RFC: A Full-stack Analytics Platform Architecture
Hayden McParlane
Posted on June 2, 2022
TL;DR
Predecos is in its proof-of-concept (PoC) stage. Most of my focus has been on getting the codebase setup for high-reliability, high-velocity, and efficient development. System technologies include Lit and Auth0 on the front-end communicating with an Apollo GraphQL back-end. Apollo GraphQL provides tethering of the various microservices which communicate quickly with each other using Apache Kafka through KafkaJS. Automation is leveraged to increase code quality with tools used such as Husky, Coveralls, Snyk, SonarCloud, CodeClimate and CircleCI; all of which are free for open-source projects. Operations are improved by the powerful but somewhat complex orchestration tool Kubernetes. Helm is used to simplify interactions with Kubernetes. Finally, Docker is used for image creation. Business logic is performed using a command-line interface (CLI) which communicates with the invoking microservice using a Kafka event. The microservice in that scenario provides authorization, management and storage logic while producing events of its own for consumption by different microservices. One question that remains is how a library like TensorFlow will perform when executed inside a Kubernetes job or cron job.
Introduction
When starting a new project, there are many approaches to consider to ensure that the project is maintainable both in terms of code quality as well as personnel. How do you keep the codebase affordable? What technologies should be adopted to attain project goals? How do you enforce coding standards? How do you keep faulty code from contaminating the main branch? How best to ensure that the system scales well as user numbers increase? In order to create a quality product, these, and other, questions must be addressed. The architecture of Predecos (Predictive Economic System) serves as one solution to the problem of creating a full-stack analytics platform, and I’m interested in collaborating with others in order to improve its design. Some considerations that I view as high return on investment (ROI) include maintaining simplicity; following sound architectural principles; using automation whenever possible; using heavily vetted, and open-source security tools; favoring long-term support (LTS) versions, and keeping things affordable.
Maintaining Simplicity
A complex codebase needs to be kept as simple as possible. In Predecos, one way this is done is through use of full-stack JavaScript, meaning developers only need experience with one language to maintain the codebase. Some differences exist in NodeJS when compared with browser-based JavaScript but those are minor compared with having to work in multiple languages. Front-end and back-end dependencies are also kept as uniform as possible. For example, Mocha and Chai are used in both the front-end and back-end meaning experience with said tools enables development in either. Developer setup and deployment should also be straightforward. Predecos uses Helm v3.8.2 to trigger one-click deployment of all the microservices. After doing this and setting a couple environment variables, one can easily start the front-end by using
yarn run start
then they are ready for development. This is also valuable when doing a deployment. When CircleCI went down, the impact was slight because automated deployment and manual deployment were very similar. All that was required was modifying the CircleCI config for the terminal, building the necessary docker images manually, pushing those images and running helm upgrade. A simple and fast mitigation that saved a lot of time. Diverging from simplicity was sometimes necessary though. Some may argue that use of Kubernetes makes the codebase difficult to understand by virtue of its high learning curve. However, the stability, reliability, documentation and wide-spread adoption of Kubernetes made it hard to resist. Google Cloud Platform (GCP), Amazon Web Services (AWS), Microsoft Azure and DigitalOcean all have Kubernetes offerings. This means applications developed on Kubernetes are largely portable from one cloud provider to another. Predecos uses DigitalOcean’s managed Kubernetes product because it is low-cost when compared to the other options. Should the desire for features such as, for example, encryption at rest arise, one option would be to migrate to Google Kubernetes Engine (GKE). Some modifications would be necessary but because Predecos is in a proof-of-concept (PoC) state and minimal data has been stored that migration would likely be simple.

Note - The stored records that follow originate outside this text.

-- ==== Sys2Proof/Machine/Ops.lean ====
section
/-! DEFINITION. The shared operations: one per line of the block (spec 10_state.md R24, R28), the write of RESULT
(R23, R35), a draw of DIN (R27), RAISING A FAULT as one operation (60_exceptions.md R201), and the micro-steps of a
command in progress (R29; 41_bus.md R110, R111; 42_tick.md R142; 43_encoder.md R180, R182). A fault has no return: only
power-on clears it (R33, R242). -/

namespace Sys2Proof.Machine

/-! ### Lines, RESULT and DIN -/

/-- `CS[k] <- v ; emit(CS(k, v))`. A level that does not change is still recorded (R28). -/
def setCs (k : Nat) (v : Level) (s : State) : State :=
  { s with cs := s.cs.set k v, trace := s.trace ++ [.cs k v] }

/-- `SCK <- v ; emit(SCK(v))`. -/
def setClock (v : Level) (s : State) : State :=
  { s with sck := v, trace := s.trace ++ [.sck v] }

/-- `DOUT <- v ; emit(DOUT(v))`. -/
def driveData (v : Level) (s : State) : State :=
  { s with dout := v, trace := s.trace ++ [.dout v] }

/-- The level `sample()` draws (R27): the next answer fixed for DEVICE, or a free one. -/
def State.din (s : State) : Level := s.dinInput.headD (Config.freeDin s.draws)

/-- `b <- sample() ; emit(SAMPLE(k, b))`: the draw is used up, so the next sample is a new draw (R56). -/
def sampleDin (k : Option Nat) (s : State) : State :=
  { s with
    dinInput := s.dinInput.tail
    draws := s.draws + 1
    trace := s.trace ++ [.sample k s.din] }

/-- `RESULT <- v` (R23); RESULT holds a value from now on (R35). -/
def writeResult (v : Word32) (s : State) : State :=
  { s with result := v, resultValid := true }

/-- The TICK register: TICK_W bits (R30). -/
def State.tickValue (s : State) : Word32 := truncTo s.params.tickW s.tick

/-- `TICK <- v`, cut to TICK_W bits (R30). -/
def writeTick (v : Word32) (s : State) : State :=
  { s with tick := truncTo s.params.tickW v }

/-! ### Raising a fault -/

/-- `raise Fault(c)` for the command word `w` (R201): FAULT and FAULT_CMD are written if no fault stands, SEQ goes to
IDLE, and nothing else changes. HOST has no step from here. -/
def raiseFault (c : FaultCode) (w : Word24) (s : State) : State :=
  if s.fault = 0 then { s with fault := c.code, faultCmd := w, seq := .idle }
  else { s with seq := .idle }

/-! ### The micro-steps of a write (R110) -/

/-- A byte's write before its first micro-step: `SEQ <- (sel, sr)`. -/
def WriteJob.start (sel : Nat) (byte : Byte) : WriteJob where
  sel := sel
  sr := byte
  i := 7
  ph := .assert

/-- One micro-step of a byte's write (R110), and what is left of it: none after the selector's de-assertion. -/
def writeMicro (j : WriteJob) (s : State) : State × Option WriteJob :=
  match j.ph with
  | .assert => (setCs j.sel false s, some { j with i := 7, ph := .data })
  | .data => (driveData (j.sr.getLsbD j.i) s, some { j with ph := .clkHigh })
  | .clkHigh => (setClock true s, some { j with ph := .clkLow })
  | .clkLow =>
    match j.i with
    | 0 => (setClock false s, some { j with ph := .deassert })
    | i + 1 => (setClock false s, some { j with i := i, ph := .data })
  | .deassert => (setCs j.sel true s, none)

/-! ### The micro-steps of a read (R111) -/

/-- A read before its first micro-step: `SEQ <- (sel, n, acc = 0)`. -/
def ReadJob.start (sel n : Nat) : ReadJob where
  sel := sel
  n := n
  i := 0
  acc := 0
  ph := .assert

/-- The accumulator after one more bit (R111): shifted left in RESULT_W bits, with the sample as its lowest bit. -/
def accumulate (p : Params) (acc : Word32) (b : Level) : Word32 :=
  truncTo p.resultW ((acc <<< 1) ||| levelWord b)

/-- The bit loop of a read with `k` bits still to read: the next clock pulse, or the de-assertion after the last. -/
def ReadJob.nextBit (j : ReadJob) : Nat → ReadJob
  | 0 => { j with i := 0, ph := .deassert }
  | k + 1 => { j with i := k, ph := .clkHigh }

/-- One micro-step of a read (R111), and what is left of it. The last one writes RESULT. -/
def readMicro (j : ReadJob) (s : State) : State × Option ReadJob :=
  match j.ph with
  | .assert => (setCs j.sel false s, some (j.nextBit j.n))
  | .clkHigh => (setClock true s, some { j with ph := .sample })
  | .sample =>
    (sampleDin (some j.sel) s, some { j with acc := accumulate s.params j.acc s.din, ph := .clkLow })
  | .clkLow => (setClock false s, some (j.nextBit j.i))
  | .deassert => (writeResult (truncTo s.params.resultW j.acc) (setCs j.sel true s), none)

/-! ### The micro-steps of a byte sequence to the display (R180, R182) -/

/-- One micro-step of a sequence of bytes written to the display: the byte in progress goes on; after it comes the
next byte; after the last one, in the same micro-step as its de-assertion, LAST is written and SEQ goes to IDLE.
`resume` puts the sequence's own SEQ.op back (log 7). -/
def streamMicro (resume : Nat → WriteJob → Seq) (lastAfter : Option Word16) (bytes : List Byte) (kb : Nat)
    (j : WriteJob) (s : State) : State :=
  match writeMicro j s with
  | (s', some j') => { s' with seq := resume kb j' }
  | (s', none) =>
    match bytes[kb + 1]? with
    | some b => { s' with seq := resume (kb + 1) (WriteJob.start display b) }
    | none => { s' with last := lastAfter, seq := .idle }

/-! ### The command in progress -/

/-- One HOST micro-step of the command SEQ holds. With SEQ idle there is none. In WAIT, HOST is held while SLEEP = 1
and then resumes (R142). -/
def continueCommand (s : State) : State :=
  match s.seq with
  | .idle => s
  | .busWrite j =>
    match writeMicro j s with
    | (s', some j') => { s' with seq := .busWrite j' }
    | (s', none) => { s' with seq := .idle }
  | .busRead j =>
    match readMicro j s with
    | (s', some j') => { s' with seq := .busRead j' }
    | (s', none) => { s' with seq := .idle }
  | .wait => if s.sleep then s else { s with seq := .idle }
  | .render number bytes kb j => streamMicro (Seq.render number bytes) (some number) bytes kb j s
  | .dispClear bytes kb j => streamMicro (Seq.dispClear bytes) none bytes kb j s

/-- A command of several micro-steps begins: SEQ takes it, and its first micro-step runs. -/
def beginCommand (q : Seq) (s : State) : State := continueCommand { s with seq := q }

end Sys2Proof.Machine
end

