/-! ### setCs -/

@[simp] theorem setCs_params (k : Nat) (v : Level) (s : State) : (setCs k v s).params = s.params := rfl
@[simp] theorem setCs_result (k : Nat) (v : Level) (s : State) : (setCs k v s).result = s.result := rfl
@[simp] theorem setCs_resultValid (k : Nat) (v : Level) (s : State) : (setCs k v s).resultValid = s.resultValid := rfl
@[simp] theorem setCs_fault (k : Nat) (v : Level) (s : State) : (setCs k v s).fault = s.fault := rfl
@[simp] theorem setCs_faultCmd (k : Nat) (v : Level) (s : State) : (setCs k v s).faultCmd = s.faultCmd := rfl
@[simp] theorem setCs_gie (k : Nat) (v : Level) (s : State) : (setCs k v s).gie = s.gie := rfl
@[simp] theorem setCs_pend (k : Nat) (v : Level) (s : State) : (setCs k v s).pend = s.pend := rfl
@[simp] theorem setCs_sleep (k : Nat) (v : Level) (s : State) : (setCs k v s).sleep = s.sleep := rfl
@[simp] theorem setCs_ten (k : Nat) (v : Level) (s : State) : (setCs k v s).ten = s.ten := rfl
@[simp] theorem setCs_top (k : Nat) (v : Level) (s : State) : (setCs k v s).top = s.top := rfl
@[simp] theorem setCs_tcnt (k : Nat) (v : Level) (s : State) : (setCs k v s).tcnt = s.tcnt := rfl
@[simp] theorem setCs_tick (k : Nat) (v : Level) (s : State) : (setCs k v s).tick = s.tick := rfl
@[simp] theorem setCs_last (k : Nat) (v : Level) (s : State) : (setCs k v s).last = s.last := rfl
@[simp] theorem setCs_sck (k : Nat) (v : Level) (s : State) : (setCs k v s).sck = s.sck := rfl
@[simp] theorem setCs_dout (k : Nat) (v : Level) (s : State) : (setCs k v s).dout = s.dout := rfl
@[simp] theorem setCs_cs (k : Nat) (v : Level) (s : State) : (setCs k v s).cs = s.cs.set k v := rfl
@[simp] theorem setCs_seq (k : Nat) (v : Level) (s : State) : (setCs k v s).seq = s.seq := rfl
@[simp] theorem setCs_trace (k : Nat) (v : Level) (s : State) : (setCs k v s).trace = s.trace ++ [.cs k v] := rfl
@[simp] theorem setCs_program (k : Nat) (v : Level) (s : State) : (setCs k v s).program = s.program := rfl
@[simp] theorem setCs_schedule (k : Nat) (v : Level) (s : State) : (setCs k v s).schedule = s.schedule := rfl
@[simp] theorem setCs_rounds (k : Nat) (v : Level) (s : State) : (setCs k v s).rounds = s.rounds := rfl
@[simp] theorem setCs_dinInput (k : Nat) (v : Level) (s : State) : (setCs k v s).dinInput = s.dinInput := rfl
@[simp] theorem setCs_draws (k : Nat) (v : Level) (s : State) : (setCs k v s).draws = s.draws := rfl
@[simp] theorem setCs_powerOns (k : Nat) (v : Level) (s : State) : (setCs k v s).powerOns = s.powerOns := rfl

/-! ### setClock -/

@[simp] theorem setClock_params (v : Level) (s : State) : (setClock v s).params = s.params := rfl
@[simp] theorem setClock_result (v : Level) (s : State) : (setClock v s).result = s.result := rfl
@[simp] theorem setClock_resultValid (v : Level) (s : State) : (setClock v s).resultValid = s.resultValid := rfl
@[simp] theorem setClock_fault (v : Level) (s : State) : (setClock v s).fault = s.fault := rfl
@[simp] theorem setClock_faultCmd (v : Level) (s : State) : (setClock v s).faultCmd = s.faultCmd := rfl
@[simp] theorem setClock_gie (v : Level) (s : State) : (setClock v s).gie = s.gie := rfl
@[simp] theorem setClock_pend (v : Level) (s : State) : (setClock v s).pend = s.pend := rfl
@[simp] theorem setClock_sleep (v : Level) (s : State) : (setClock v s).sleep = s.sleep := rfl
@[simp] theorem setClock_ten (v : Level) (s : State) : (setClock v s).ten = s.ten := rfl
@[simp] theorem setClock_top (v : Level) (s : State) : (setClock v s).top = s.top := rfl
@[simp] theorem setClock_tcnt (v : Level) (s : State) : (setClock v s).tcnt = s.tcnt := rfl
@[simp] theorem setClock_tick (v : Level) (s : State) : (setClock v s).tick = s.tick := rfl
@[simp] theorem setClock_last (v : Level) (s : State) : (setClock v s).last = s.last := rfl
@[simp] theorem setClock_sck (v : Level) (s : State) : (setClock v s).sck = v := rfl
@[simp] theorem setClock_dout (v : Level) (s : State) : (setClock v s).dout = s.dout := rfl
@[simp] theorem setClock_cs (v : Level) (s : State) : (setClock v s).cs = s.cs := rfl
@[simp] theorem setClock_seq (v : Level) (s : State) : (setClock v s).seq = s.seq := rfl
@[simp] theorem setClock_trace (v : Level) (s : State) : (setClock v s).trace = s.trace ++ [.sck v] := rfl
@[simp] theorem setClock_program (v : Level) (s : State) : (setClock v s).program = s.program := rfl
@[simp] theorem setClock_schedule (v : Level) (s : State) : (setClock v s).schedule = s.schedule := rfl
@[simp] theorem setClock_rounds (v : Level) (s : State) : (setClock v s).rounds = s.rounds := rfl
@[simp] theorem setClock_dinInput (v : Level) (s : State) : (setClock v s).dinInput = s.dinInput := rfl
@[simp] theorem setClock_draws (v : Level) (s : State) : (setClock v s).draws = s.draws := rfl
@[simp] theorem setClock_powerOns (v : Level) (s : State) : (setClock v s).powerOns = s.powerOns := rfl
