/-- Settles O31: both programs assert the line, send the byte's bits (`State.sent`) and release the line. -/
theorem writeEqualsItsPrimitives : Obligations.WriteEqualsItsPrimitives := by
  intro s sel byte ⟨hq, hf, hb⟩ hsel
  refine ⟨(setCs sel.toNat true ((setCs sel.toNat false s).sent (bitsBelow byte 8))).withProgram [], ?_, ?_⟩
  · exact (run_hostTurns_issue _ [] 25 s _ hf hq (exec_busWrite_free sel byte _ hsel hb)).trans
      (run_busWrite sel.toNat byte ((setCs sel.toNat false s).withProgram []) hf hq)
  · refine (run_hostTurns_issue _ _ 25 s _ hf hq (exec_csAssert_free sel _ hsel hb)).trans ?_
    refine (run_writePrimitives (bitsBelow byte 8) [.csDeassert sel] 1 (setCs sel.toNat false s) hf hq).trans ?_
    exact run_hostTurns_issue _ [] 0 (State.sent _ _) _ hf hq (exec_csDeassert_of_lt sel _ hsel)

/-- What the primitives leave in RESULT: the last sample, if there was one. -/
theorem readByPrimitives_result (sel n : Nat) (s : State) :
    (s.readByPrimitives sel n).result
      = if n = 0 then s.result else if (s.samples n).getLastD false then 1 else 0 := by
  cases n with
  | zero => rfl
  | succ n =>
    show ((s.samples (n + 1)).map levelWord).getLastD s.result = levelWord ((s.samples (n + 1)).getLastD false)
    rw [samples_succ sel, List.map_cons, List.getLastD_cons, List.getLastD_cons]
    simp only [List.getLastD_eq_getLast?, List.getLast?_map, Option.getD_map]

theorem readByPrimitives_resultValid (sel n : Nat) (s : State) :
    (s.readByPrimitives sel n).resultValid = if n = 0 then s.resultValid else true := by
  cases n <;> simp [State.readByPrimitives]

/-- Two states that differ in RESULT only. -/
theorem eq_with_result {t u : State} {r : Word32} {v : Bool}
    (h : u = { t with result := u.result, resultValid := u.resultValid }) (hr : u.result = r)
    (hv : u.resultValid = v) : u = { t with result := r, resultValid := v } := by
  subst hr hv
  exact h

/-- Settles O32: both programs assert the line, read the bits (`State.clockedIn`) and release the line; they differ in
what they leave in RESULT. -/
theorem readFromPrimitives : Obligations.ReadFromPrimitives := by
  intro s sel n ⟨hq, hf, hb⟩ _ hlen hsel hn
  have hactive : (setCs sel.toNat false s).active = some sel.toNat := active_setCs_false s hb _ (hlen ▸ hsel)
  have hread := (run_hostTurns_issue _ [] (3 * n.toNat + 1) s _ hf hq (exec_busRead_free sel n _ hsel hn hb)).trans
    (run_readBits n.toNat _ ((setCs sel.toNat false s).withProgram []) hf hq)
  have hprimitives := (run_hostTurns_issue _ _ (3 * n.toNat + 1) s _ hf hq (exec_csAssert_free sel _ hsel hb)).trans
    ((run_readPrimitives sel.toNat n.toNat [.csDeassert sel] 1 (setCs sel.toNat false s) hf hq hactive).trans
      (run_hostTurns_issue _ [] 0 (State.readByPrimitives _ _ _) _ hf hq (exec_csDeassert_of_lt sel _ hsel)))
  have hresult := readByPrimitives_result sel.toNat n.toNat (setCs sel.toNat false s)
  have hvalid := readByPrimitives_resultValid sel.toNat n.toNat (setCs sel.toNat false s)
  have hzero : n = 0 ↔ n.toNat = 0 := BitVec.toNat_inj.symm
  simp only [hzero]
  exact ⟨_, _, hread, hprimitives, eq_with_result rfl hresult hvalid⟩

end Sys2Proof.Machine

/-! ### TICK's value and its one more (R30, R152) -/

namespace Sys2Proof.Machine

@[simp] theorem truncTo_zero (w : Nat) : truncTo w 0#32 = 0#32 := by
  simp [truncTo]

/-- One more, in the 32-bit container, is one more in the register's own width (R30). -/
theorem truncTo_add_one (w : Nat) (hw : w ≤ 32) (v : Word32) :
    truncTo w (v + 1) = BitVec.ofNat 32 ((v.toNat + 1) % 2 ^ w) := by
  have hmod : (v + 1).toNat % 2 ^ w = (v.toNat + 1) % 2 ^ w := by
    rw [BitVec.toNat_add]
    exact Nat.mod_mod_of_dvd _ (pow_dvd_pow 2 hw)
  rw [truncTo, hmod]

theorem tickW_le_of_wf {p : Params} (hp : p.wf = true) : p.tickW ≤ 32 := by
  obtain ⟨-, -, -, -, -, hw, -⟩ := (params_wf_iff p).1 hp
  exact hw

theorem one_lt_two_pow_tickW {p : Params} (hp : p.wf = true) : 1 < 2 ^ p.tickW := by
  obtain ⟨-, -, -, -, hw, -, -⟩ := (params_wf_iff p).1 hp
  exact Nat.one_lt_two_pow (by omega)

theorem tickValue_lt (s : State) (hp : s.params.wf = true) : s.tickValue.toNat < 2 ^ s.params.tickW :=
  truncTo_lt _ (tickW_le_of_wf hp) _

theorem serviceEnabled_iff (s : State) : s.serviceEnabled = true ↔ s.pend = true ∧ s.gie = true := by
  simp [State.serviceEnabled]

/-- An enabled service gives TICK one more, modulo 2^TICK_W. -/
theorem tickService_tickValue (s : State) (hp : s.params.wf = true) (he : s.serviceEnabled = true) :
    (tickService s).tickValue = BitVec.ofNat 32 ((s.tickValue.toNat + 1) % 2 ^ s.params.tickW) := by
  obtain ⟨hpend, hgie⟩ := (serviceEnabled_iff s).1 he
  have hw := tickW_le_of_wf hp
  rw [tickService_on s hpend hgie, State.tickValue, truncTo_truncTo _ hw, truncTo_add_one _ hw]

theorem tickService_tickValue_toNat (s : State) (hp : s.params.wf = true) (he : s.serviceEnabled = true) :
    (tickService s).tickValue.toNat = (s.tickValue.toNat + 1) % 2 ^ s.params.tickW := by
  have hlt : (s.tickValue.toNat + 1) % 2 ^ s.params.tickW < 2 ^ 32 :=
    (Nat.mod_lt _ (by positivity)).trans_le (Nat.pow_le_pow_right (by decide) (tickW_le_of_wf hp))
  rw [tickService_tickValue s hp he, BitVec.toNat_ofNat, Nat.mod_eq_of_lt hlt]

/-! ### The timer's turns (R150) -/

theorem rollsOver_iff (s : State) : s.rollsOver = true ↔ s.tcnt = s.top - 1 := by
  simp [State.rollsOver]

/-- With TEN = 1, TCNT < TOP (R150). -/
def State.TimerOk (s : State) : Prop := s.ten = true → s.tcnt < s.top

theorem timerClk_timerOk (s : State) (h : s.TimerOk) : (timerClk s).TimerOk := by
  cases hten : s.ten with
  | false => rwa [timerClk_off s hten]
  | true =>
    have hlt := h hten
    by_cases hroll : s.tcnt = s.top - 1
    · rw [timerClk_roll s hten hroll]
      intro _
      show 0 < s.top
      bv_omega
    · rw [timerClk_count s hten hroll]
      intro _
      show s.tcnt + 1 < s.top
      bv_omega

theorem runTurns_timerClk (ts : List Turn) (s : State) :
    runTurns (.timerClk :: ts) s = runTurns ts (timerClk s) := rfl

/-- Below TOP the TIMER turns count. -/
theorem run_timerClk_count (k : Nat) (s : State) (hten : s.ten = true) (hk : s.tcnt.toNat + k < s.top.toNat) :
    runTurns (List.replicate k .timerClk) s = .next { s with tcnt := s.tcnt + BitVec.ofNat 16 k } := by
  induction k generalizing s with
  | zero => simp [runTurns]
  | succ k ih =>
    have hroll : s.tcnt ≠ s.top - 1 := by bv_omega
    have hcount : (s.tcnt + 1).toNat + k < s.top.toNat := by bv_omega
    have hsum : s.tcnt + 1 + BitVec.ofNat 16 k = s.tcnt + BitVec.ofNat 16 (k + 1) := by
      rw [BitVec.add_assoc, Nat.add_comm k 1, BitVec.ofNat_add]
      rfl
    rw [List.replicate_succ, runTurns_timerClk, timerClk_count s hten hroll,
      ih { s with tcnt := s.tcnt + 1 } hten hcount]
    simp only [hsum]

/-- The turn that takes TCNT to TOP rolls it over. -/
theorem run_timerClk_rollOver (s : State) (hten : s.ten = true) (hlt : s.tcnt < s.top) :
    runTurns (List.replicate (s.top.toNat - s.tcnt.toNat) .timerClk) s
      = .next { s with tcnt := 0, pend := true } := by
  obtain ⟨k, hk⟩ : ∃ k, s.top.toNat - s.tcnt.toNat = k + 1 := ⟨s.top.toNat - s.tcnt.toNat - 1, by bv_omega⟩
  have hlast : s.tcnt + BitVec.ofNat 16 k = s.top - 1 := by bv_omega
  rw [hk, List.replicate_succ', runTurns_append _ _ _ _ (run_timerClk_count k s hten (by omega)), runTurns_timerClk,
    timerClk_roll { s with tcnt := s.tcnt + BitVec.ofNat 16 k } hten hlast]
  rfl

/-! ### What HOST's turn does to the tick unit -/

/-- A state without what the bus and encoder commands, a fault and HOST's issue write, here set to fixed values. What is
left holds the parameters, GIE, PEND, SLEEP, TEN, TOP, TCNT and TICK (R22). -/
def State.withoutBus (s : State) : State :=
  { s with
    result := 0, resultValid := false, fault := 0, faultCmd := 0, last := none, sck := false, dout := false, cs := []
    seq := .idle, trace := [], program := [], dinInput := [], draws := 0 }

@[simp] theorem setCs_withoutBus (k : Nat) (v : Level) (s : State) : (setCs k v s).withoutBus = s.withoutBus := rfl

@[simp] theorem writeResult_withoutBus (v : Word32) (s : State) : (writeResult v s).withoutBus = s.withoutBus := rfl

@[simp] theorem raiseFault_withoutBus (c : FaultCode) (w : Word24) (s : State) :
    (raiseFault c w s).withoutBus = s.withoutBus := by
  rw [raiseFault_frame]
  rfl

@[simp] theorem continueCommand_withoutBus (s : State) : (continueCommand s).withoutBus = s.withoutBus := by
  rw [continueCommand_frame]
  rfl

@[simp] theorem beginCommand_withoutBus (q : Seq) (s : State) : (beginCommand q s).withoutBus = s.withoutBus :=
  continueCommand_withoutBus { s with seq := q }

theorem tickValue_of_withoutBus_eq {s t : State} (h : t.withoutBus = s.withoutBus) : t.tickValue = s.tickValue :=
  (congrArg State.tickValue h :)

theorem params_of_withoutBus_eq {s t : State} (h : t.withoutBus = s.withoutBus) : t.params = s.params :=
  (congrArg State.params h :)

theorem timerOk_of_withoutBus_eq {s t : State} (h : t.withoutBus = s.withoutBus) (hs : s.TimerOk) : t.TimerOk :=
  (congrArg State.TimerOk h :).mpr hs

/-- What the issue of a command does to the tick unit: only the tick family's commands have one (R140 to R144). -/
def tickEffect (i : Instr) (s : State) : State :=
  match i with
  | .tickClear => writeTick 0 s
  | .wait => { s with sleep := true }
  | .ieSet b => { s with gie := b }
  | .timerCfg top => { s with top := top, tcnt := 0, ten := decide (top ≠ 0) }
  | .busWrite _ _ | .busRead _ _ | .csAssert _ | .csDeassert _ | .dataDrive _ | .clkSet _ | .dataSample | .tickRead
  | .encode _ | .render _ | .dispClear => s

theorem exec_withoutBus (i : Instr) (s t : State) (h : exec i s = .next t) :
    t.withoutBus = (tickEffect i s).withoutBus := by
  cases i with
  | dataDrive | clkSet | dataSample | tickRead | tickClear | wait | ieSet | timerCfg =>
    cases h
    rfl
  | busWrite | busRead | csAssert | csDeassert | encode | render | dispClear =>
    simp only [exec, execBusWrite, execBusRead, execCsAssert, execCsDeassert, execEncode, execRender,
      execDispClear] at h
    split_ifs at h <;> cases h <;> simp [tickEffect]

theorem aboutToIssue_iff (i : Instr) (s : State) :
    s.aboutToIssue i = true ↔ s.canIssue = true
      ∧ ∃ c rest, s.program = c :: rest ∧ c.context = .main ∧ decode c.word = .instr i := by
  unfold State.aboutToIssue
  cases s.program <;> simp

/-- HOST's turn leaves the tick unit as it is, or has the effect on it of the command it issues. -/
theorem hostTurn_withoutBus (s t : State) (h : hostTurn s = .next t) :
    t.withoutBus = s.withoutBus
      ∨ ∃ i, s.aboutToIssue i = true ∧ t.withoutBus = (tickEffect i s).withoutBus := by
  obtain ⟨-, hnext⟩ | ⟨-, -, -, hnext⟩ | ⟨c, rest, hf, hq, hp, hnext⟩ | ⟨-, -, hnext⟩ := hostTurn_cases s <;>
    rw [hnext] at h
  · cases h
    exact .inl rfl
  · cases h
    exact .inl rfl
  · unfold issue at h
    split at h
    next => cases h
    next hmain =>
      split at h
      next => cases h; exact .inl (raiseFault_withoutBus ..)
      next i hi =>
        refine .inr ⟨i, (aboutToIssue_iff i s).2 ⟨by simp [State.canIssue, hf, hq], c, rest, hp, hmain, hi⟩, ?_⟩
        rw [exec_withoutBus i _ t h]
        cases i <;> rfl
  · cases h
    exact .inl (continueCommand_withoutBus s)

theorem tickEffect_tickValue (i : Instr) (s : State) (hi : i ≠ .tickClear) :
    (tickEffect i s).tickValue = s.tickValue := by
  cases i with
  | tickClear => exact absurd rfl hi
  | _ => rfl

theorem tickEffect_params (i : Instr) (s : State) : (tickEffect i s).params = s.params := by
  cases i <;> rfl

theorem tickEffect_timerOk (i : Instr) (s : State) (h : s.TimerOk) : (tickEffect i s).TimerOk := by
  cases i with
  | timerCfg top =>
    intro hten
    have htop : top ≠ 0 := of_decide_eq_true hten
    show 0 < top
    bv_omega
  | _ => exact h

Sound Architectural Principles
Leveraging a particular architecture has benefits and drawbacks. One may say a monolithic architecture is more suited to this project because of its small scale, but the goal is to enable the system to scale as needed. Microservices provide more flexibility to do so. When scaling, only what’s needed is scaled. Sound architectural design also drove adoption of Apollo Federation with graphql. Federation is employed to tether microservices together so that a unified interface is provided, despite multiple underlying microservices. Each microservice is responsible for its own interface. Thus, changes in one microservice have no impact on the functionality of another. Separation of concerns is better-kept. Graphql also provides single-trip data fetch capability which is very powerful in terms of optimization when compared with REST. Application performance is frequently bottlenecked by network round-trip time (RTT). If an application can provide a method of gathering as much data as possible in one round-trip that can greatly improve performance. GraphQL products also frequently come with a developer interface providing API-specific auto-complete allowing developers to quickly test changes. This can greatly increase developer velocity. Performance is also increased by use of Lit in the front-end. Lit continues the Polymer tradition of using the platform. This speeds up front-end component performance but it has some drawbacks. Front-end frameworks like Angular and React are heavily used making them easier to staff. However, the purpose of the framework is to make up for inefficiency in the browser. From an engineering perspective the browser should provide the capabilities that React and Angular provide, so that developers don’t need to rely on frameworks to get the job done. This is why Predecos uses Lit. Lit is designed to be closer to the browser layer, meaning it leverages native browser features that provide creation of custom elements that are framework agnostic. Eventually the goal is to move to raw web components which are now largely supported by the browser. It’s my belief that this will be the future of front-end development and so it was adopted in Predecos.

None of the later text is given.